*Materials provided*.
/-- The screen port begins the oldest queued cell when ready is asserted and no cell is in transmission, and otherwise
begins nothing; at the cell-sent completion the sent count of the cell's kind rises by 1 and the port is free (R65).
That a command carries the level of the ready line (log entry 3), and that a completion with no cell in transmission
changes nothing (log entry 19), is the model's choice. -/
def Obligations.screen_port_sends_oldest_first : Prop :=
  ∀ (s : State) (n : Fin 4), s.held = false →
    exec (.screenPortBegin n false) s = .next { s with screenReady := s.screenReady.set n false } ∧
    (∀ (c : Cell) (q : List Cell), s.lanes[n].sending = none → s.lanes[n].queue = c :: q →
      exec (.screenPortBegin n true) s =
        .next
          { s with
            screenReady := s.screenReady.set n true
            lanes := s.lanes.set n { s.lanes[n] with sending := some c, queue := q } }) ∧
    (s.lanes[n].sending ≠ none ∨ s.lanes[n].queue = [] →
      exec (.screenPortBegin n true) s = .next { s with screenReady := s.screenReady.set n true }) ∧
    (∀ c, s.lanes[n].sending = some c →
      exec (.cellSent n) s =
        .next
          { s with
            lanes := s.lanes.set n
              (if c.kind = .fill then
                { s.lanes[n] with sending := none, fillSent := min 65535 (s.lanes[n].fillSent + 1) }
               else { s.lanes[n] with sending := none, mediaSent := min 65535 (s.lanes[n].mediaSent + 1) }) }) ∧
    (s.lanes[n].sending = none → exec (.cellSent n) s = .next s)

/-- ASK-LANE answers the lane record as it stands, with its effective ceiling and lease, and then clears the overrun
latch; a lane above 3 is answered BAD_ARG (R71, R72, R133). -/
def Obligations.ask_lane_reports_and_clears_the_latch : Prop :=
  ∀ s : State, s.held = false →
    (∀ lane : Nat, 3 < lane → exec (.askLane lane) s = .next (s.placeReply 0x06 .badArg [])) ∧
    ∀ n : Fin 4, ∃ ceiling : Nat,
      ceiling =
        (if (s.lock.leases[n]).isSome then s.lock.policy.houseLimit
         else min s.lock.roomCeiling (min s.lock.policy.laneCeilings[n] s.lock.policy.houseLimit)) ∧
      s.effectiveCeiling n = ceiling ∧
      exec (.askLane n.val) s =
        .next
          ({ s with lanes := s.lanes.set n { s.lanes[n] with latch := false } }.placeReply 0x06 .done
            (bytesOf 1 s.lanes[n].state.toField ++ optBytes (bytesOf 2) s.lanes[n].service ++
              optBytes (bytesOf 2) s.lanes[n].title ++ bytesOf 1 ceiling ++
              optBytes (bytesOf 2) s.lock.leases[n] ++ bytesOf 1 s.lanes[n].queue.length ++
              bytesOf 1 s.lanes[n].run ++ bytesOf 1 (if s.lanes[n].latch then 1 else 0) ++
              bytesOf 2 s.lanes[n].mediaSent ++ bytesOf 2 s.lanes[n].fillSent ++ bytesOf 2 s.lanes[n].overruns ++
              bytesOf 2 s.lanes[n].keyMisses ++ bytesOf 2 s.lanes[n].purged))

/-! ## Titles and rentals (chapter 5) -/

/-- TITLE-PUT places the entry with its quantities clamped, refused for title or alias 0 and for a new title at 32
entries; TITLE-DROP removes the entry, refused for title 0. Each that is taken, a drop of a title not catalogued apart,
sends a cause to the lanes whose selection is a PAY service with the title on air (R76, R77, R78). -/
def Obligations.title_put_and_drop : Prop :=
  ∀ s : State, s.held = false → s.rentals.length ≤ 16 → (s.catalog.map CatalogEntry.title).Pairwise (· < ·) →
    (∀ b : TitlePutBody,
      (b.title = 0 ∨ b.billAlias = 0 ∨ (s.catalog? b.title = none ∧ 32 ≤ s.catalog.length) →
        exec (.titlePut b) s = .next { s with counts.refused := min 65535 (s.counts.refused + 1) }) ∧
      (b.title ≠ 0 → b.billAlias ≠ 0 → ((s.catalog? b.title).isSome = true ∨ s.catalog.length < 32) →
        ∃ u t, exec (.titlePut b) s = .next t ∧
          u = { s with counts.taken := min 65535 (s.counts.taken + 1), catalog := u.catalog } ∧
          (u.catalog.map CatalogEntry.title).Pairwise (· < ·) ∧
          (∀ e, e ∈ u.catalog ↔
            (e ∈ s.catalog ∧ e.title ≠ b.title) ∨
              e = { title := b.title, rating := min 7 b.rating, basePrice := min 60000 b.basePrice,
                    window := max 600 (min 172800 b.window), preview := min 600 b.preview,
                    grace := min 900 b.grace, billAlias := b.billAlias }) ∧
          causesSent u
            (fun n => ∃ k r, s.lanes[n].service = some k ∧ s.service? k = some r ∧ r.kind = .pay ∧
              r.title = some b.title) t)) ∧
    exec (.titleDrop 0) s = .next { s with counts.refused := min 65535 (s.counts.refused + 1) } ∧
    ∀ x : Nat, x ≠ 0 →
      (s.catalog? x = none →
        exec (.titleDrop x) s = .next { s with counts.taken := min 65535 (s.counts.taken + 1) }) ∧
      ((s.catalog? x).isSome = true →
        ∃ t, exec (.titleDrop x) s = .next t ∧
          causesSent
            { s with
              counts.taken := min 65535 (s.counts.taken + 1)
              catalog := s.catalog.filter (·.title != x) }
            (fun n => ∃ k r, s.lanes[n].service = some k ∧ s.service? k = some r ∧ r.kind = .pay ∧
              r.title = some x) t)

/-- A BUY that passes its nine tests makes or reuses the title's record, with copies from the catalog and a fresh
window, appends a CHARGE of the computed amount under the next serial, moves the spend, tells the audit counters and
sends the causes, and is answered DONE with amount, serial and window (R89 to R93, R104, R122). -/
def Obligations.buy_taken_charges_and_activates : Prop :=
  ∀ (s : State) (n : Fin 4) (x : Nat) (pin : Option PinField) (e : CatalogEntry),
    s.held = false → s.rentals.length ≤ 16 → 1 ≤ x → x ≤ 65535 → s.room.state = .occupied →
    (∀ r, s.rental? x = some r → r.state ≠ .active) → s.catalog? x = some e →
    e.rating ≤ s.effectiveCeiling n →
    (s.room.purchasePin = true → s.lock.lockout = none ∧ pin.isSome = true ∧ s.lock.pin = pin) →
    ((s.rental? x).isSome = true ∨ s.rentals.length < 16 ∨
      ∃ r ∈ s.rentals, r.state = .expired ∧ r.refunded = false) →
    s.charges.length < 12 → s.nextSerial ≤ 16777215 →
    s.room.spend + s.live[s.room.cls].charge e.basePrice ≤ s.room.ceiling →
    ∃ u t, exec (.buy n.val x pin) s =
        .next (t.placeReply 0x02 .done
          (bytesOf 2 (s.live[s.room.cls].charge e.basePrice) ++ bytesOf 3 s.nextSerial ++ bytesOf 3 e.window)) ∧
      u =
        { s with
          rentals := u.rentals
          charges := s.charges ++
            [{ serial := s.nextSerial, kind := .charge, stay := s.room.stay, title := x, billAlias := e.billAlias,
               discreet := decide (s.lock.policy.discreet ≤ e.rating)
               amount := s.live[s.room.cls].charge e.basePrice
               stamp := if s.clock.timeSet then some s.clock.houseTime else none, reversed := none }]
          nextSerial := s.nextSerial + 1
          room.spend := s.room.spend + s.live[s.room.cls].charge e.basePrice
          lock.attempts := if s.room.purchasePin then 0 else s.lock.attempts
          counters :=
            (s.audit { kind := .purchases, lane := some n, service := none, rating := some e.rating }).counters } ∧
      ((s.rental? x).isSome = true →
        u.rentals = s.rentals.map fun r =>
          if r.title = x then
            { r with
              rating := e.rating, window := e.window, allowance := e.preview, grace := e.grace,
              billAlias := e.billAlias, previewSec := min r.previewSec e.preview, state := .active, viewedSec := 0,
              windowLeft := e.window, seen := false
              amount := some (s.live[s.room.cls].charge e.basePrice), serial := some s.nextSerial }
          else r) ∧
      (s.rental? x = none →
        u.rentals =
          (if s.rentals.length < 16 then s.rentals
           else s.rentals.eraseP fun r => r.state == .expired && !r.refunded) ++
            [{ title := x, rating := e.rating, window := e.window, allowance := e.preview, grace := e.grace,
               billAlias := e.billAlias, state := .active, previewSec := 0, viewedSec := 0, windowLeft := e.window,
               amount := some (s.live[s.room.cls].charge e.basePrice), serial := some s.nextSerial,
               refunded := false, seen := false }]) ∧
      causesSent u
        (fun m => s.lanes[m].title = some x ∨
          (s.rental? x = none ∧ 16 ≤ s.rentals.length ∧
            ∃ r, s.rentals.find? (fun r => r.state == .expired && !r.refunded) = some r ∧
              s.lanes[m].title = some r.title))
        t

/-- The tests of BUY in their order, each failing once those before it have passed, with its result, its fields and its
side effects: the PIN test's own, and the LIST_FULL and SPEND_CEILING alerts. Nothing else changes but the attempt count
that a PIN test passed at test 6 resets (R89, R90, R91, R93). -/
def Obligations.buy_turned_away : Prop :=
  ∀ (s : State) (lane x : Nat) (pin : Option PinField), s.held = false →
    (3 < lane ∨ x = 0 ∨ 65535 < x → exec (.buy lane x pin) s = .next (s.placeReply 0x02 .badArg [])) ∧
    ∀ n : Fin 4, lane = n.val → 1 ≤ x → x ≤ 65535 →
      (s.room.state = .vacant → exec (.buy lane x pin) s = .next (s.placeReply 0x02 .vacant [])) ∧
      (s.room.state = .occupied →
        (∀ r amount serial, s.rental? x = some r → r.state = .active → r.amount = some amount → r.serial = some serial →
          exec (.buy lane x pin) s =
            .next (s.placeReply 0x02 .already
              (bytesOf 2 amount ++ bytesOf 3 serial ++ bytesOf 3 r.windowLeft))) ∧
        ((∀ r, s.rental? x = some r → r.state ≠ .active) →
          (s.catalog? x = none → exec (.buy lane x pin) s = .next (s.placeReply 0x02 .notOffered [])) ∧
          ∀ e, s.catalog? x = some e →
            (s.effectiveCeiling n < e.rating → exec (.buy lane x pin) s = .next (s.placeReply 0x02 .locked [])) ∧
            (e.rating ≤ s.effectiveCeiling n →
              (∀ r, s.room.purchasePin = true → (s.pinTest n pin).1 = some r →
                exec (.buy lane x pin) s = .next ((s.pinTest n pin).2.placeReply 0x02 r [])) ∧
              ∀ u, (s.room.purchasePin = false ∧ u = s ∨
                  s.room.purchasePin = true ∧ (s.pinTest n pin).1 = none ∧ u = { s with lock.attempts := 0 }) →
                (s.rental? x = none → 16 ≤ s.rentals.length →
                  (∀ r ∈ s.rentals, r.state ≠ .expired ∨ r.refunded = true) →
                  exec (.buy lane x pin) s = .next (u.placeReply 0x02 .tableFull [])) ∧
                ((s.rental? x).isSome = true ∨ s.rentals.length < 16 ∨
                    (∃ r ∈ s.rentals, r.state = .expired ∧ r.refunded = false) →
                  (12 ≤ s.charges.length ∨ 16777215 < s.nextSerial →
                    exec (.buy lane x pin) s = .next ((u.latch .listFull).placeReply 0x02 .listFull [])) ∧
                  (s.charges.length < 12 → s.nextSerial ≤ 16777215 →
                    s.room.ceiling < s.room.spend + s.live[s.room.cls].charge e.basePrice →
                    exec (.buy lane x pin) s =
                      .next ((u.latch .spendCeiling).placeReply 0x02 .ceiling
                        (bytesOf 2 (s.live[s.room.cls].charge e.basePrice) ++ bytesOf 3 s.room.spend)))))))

==

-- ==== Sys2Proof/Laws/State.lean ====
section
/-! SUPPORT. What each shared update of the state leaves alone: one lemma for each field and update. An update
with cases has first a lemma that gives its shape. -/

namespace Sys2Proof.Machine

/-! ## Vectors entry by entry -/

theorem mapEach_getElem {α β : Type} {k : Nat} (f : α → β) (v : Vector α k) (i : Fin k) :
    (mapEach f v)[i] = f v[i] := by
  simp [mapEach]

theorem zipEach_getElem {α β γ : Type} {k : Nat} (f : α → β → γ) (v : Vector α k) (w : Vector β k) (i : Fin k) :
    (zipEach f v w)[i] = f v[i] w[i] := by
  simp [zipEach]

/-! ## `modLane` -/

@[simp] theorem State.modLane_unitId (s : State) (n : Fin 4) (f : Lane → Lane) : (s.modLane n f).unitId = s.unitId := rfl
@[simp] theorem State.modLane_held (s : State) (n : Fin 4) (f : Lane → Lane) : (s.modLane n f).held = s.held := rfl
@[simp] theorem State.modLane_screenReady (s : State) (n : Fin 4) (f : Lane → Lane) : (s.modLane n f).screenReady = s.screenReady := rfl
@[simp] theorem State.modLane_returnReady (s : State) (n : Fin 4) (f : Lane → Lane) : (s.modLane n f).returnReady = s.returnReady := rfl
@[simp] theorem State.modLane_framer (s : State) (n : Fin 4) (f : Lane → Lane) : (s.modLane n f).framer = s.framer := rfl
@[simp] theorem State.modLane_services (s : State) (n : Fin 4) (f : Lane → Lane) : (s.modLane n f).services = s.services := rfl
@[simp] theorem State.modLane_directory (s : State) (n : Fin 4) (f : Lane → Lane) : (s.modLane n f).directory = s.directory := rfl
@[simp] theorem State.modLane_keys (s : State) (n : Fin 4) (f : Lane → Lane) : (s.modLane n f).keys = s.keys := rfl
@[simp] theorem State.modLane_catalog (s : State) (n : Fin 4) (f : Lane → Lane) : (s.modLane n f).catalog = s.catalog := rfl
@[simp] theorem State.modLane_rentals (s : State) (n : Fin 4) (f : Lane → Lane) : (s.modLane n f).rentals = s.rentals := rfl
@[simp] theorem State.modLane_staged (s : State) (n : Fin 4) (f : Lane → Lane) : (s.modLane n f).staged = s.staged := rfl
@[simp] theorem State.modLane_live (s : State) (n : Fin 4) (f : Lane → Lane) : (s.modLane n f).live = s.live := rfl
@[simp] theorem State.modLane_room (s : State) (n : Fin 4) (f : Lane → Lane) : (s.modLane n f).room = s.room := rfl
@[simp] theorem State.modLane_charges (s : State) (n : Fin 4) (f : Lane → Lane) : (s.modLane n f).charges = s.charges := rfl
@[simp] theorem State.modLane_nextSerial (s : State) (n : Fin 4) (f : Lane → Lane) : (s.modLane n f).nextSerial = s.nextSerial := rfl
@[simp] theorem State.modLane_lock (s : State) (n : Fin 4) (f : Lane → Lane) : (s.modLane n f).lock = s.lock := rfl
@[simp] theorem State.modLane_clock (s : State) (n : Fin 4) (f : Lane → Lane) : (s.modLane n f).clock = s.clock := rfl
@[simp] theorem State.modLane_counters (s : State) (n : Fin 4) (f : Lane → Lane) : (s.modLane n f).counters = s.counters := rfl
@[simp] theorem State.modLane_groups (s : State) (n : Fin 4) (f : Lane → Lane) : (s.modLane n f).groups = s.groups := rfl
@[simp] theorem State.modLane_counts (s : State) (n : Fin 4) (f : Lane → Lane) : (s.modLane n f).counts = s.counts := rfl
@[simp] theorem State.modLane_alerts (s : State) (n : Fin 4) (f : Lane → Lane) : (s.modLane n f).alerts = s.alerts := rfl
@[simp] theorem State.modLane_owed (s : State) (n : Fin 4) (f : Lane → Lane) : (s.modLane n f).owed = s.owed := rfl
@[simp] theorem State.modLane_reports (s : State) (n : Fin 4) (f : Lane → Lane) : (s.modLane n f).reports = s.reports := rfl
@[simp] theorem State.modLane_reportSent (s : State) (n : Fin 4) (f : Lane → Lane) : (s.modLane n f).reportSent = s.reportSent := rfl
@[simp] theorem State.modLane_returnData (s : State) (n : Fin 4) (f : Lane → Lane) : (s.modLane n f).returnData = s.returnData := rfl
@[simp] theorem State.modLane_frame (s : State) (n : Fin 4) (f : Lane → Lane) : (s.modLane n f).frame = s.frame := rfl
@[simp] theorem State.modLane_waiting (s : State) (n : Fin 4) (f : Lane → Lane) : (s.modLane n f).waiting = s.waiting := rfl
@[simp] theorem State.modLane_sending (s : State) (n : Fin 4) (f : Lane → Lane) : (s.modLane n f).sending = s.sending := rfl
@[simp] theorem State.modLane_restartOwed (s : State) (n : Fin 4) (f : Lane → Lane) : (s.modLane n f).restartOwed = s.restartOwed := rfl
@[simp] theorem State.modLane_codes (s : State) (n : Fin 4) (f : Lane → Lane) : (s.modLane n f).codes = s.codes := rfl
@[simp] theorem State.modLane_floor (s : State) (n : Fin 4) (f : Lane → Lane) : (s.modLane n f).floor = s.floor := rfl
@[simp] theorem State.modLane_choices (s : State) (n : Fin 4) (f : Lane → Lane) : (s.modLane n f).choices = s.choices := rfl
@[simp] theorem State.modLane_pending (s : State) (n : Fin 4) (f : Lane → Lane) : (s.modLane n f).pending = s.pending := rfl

*Task instructions*. Looking at the entries above, can you reproduce exactly the lines from the one that holds "transmission, and otherwise" through the one that holds "(∀ (c : Cell)", and only those?

*Answer section*.
/-- The screen port begins the oldest queued cell when ready is asserted and no cell is in transmission, and otherwise
begins nothing; at the cell-sent completion the sent count of the cell's kind rises by 1 and the port is free (R65).
That a command carries the level of the ready line (log entry 3), and that a completion with no cell in transmission
changes nothing (log entry 19), is the model's choice. -/
def Obligations.screen_port_sends_oldest_first : Prop :=
  ∀ (s : State) (n : Fin 4), s.held = false →
    exec (.screenPortBegin n false) s = .next { s with screenReady := s.screenReady.set n false } ∧
    (∀ (c : Cell) (q : List Cell), s.lanes[n].sending = none → s.lanes[n].queue = c :: q →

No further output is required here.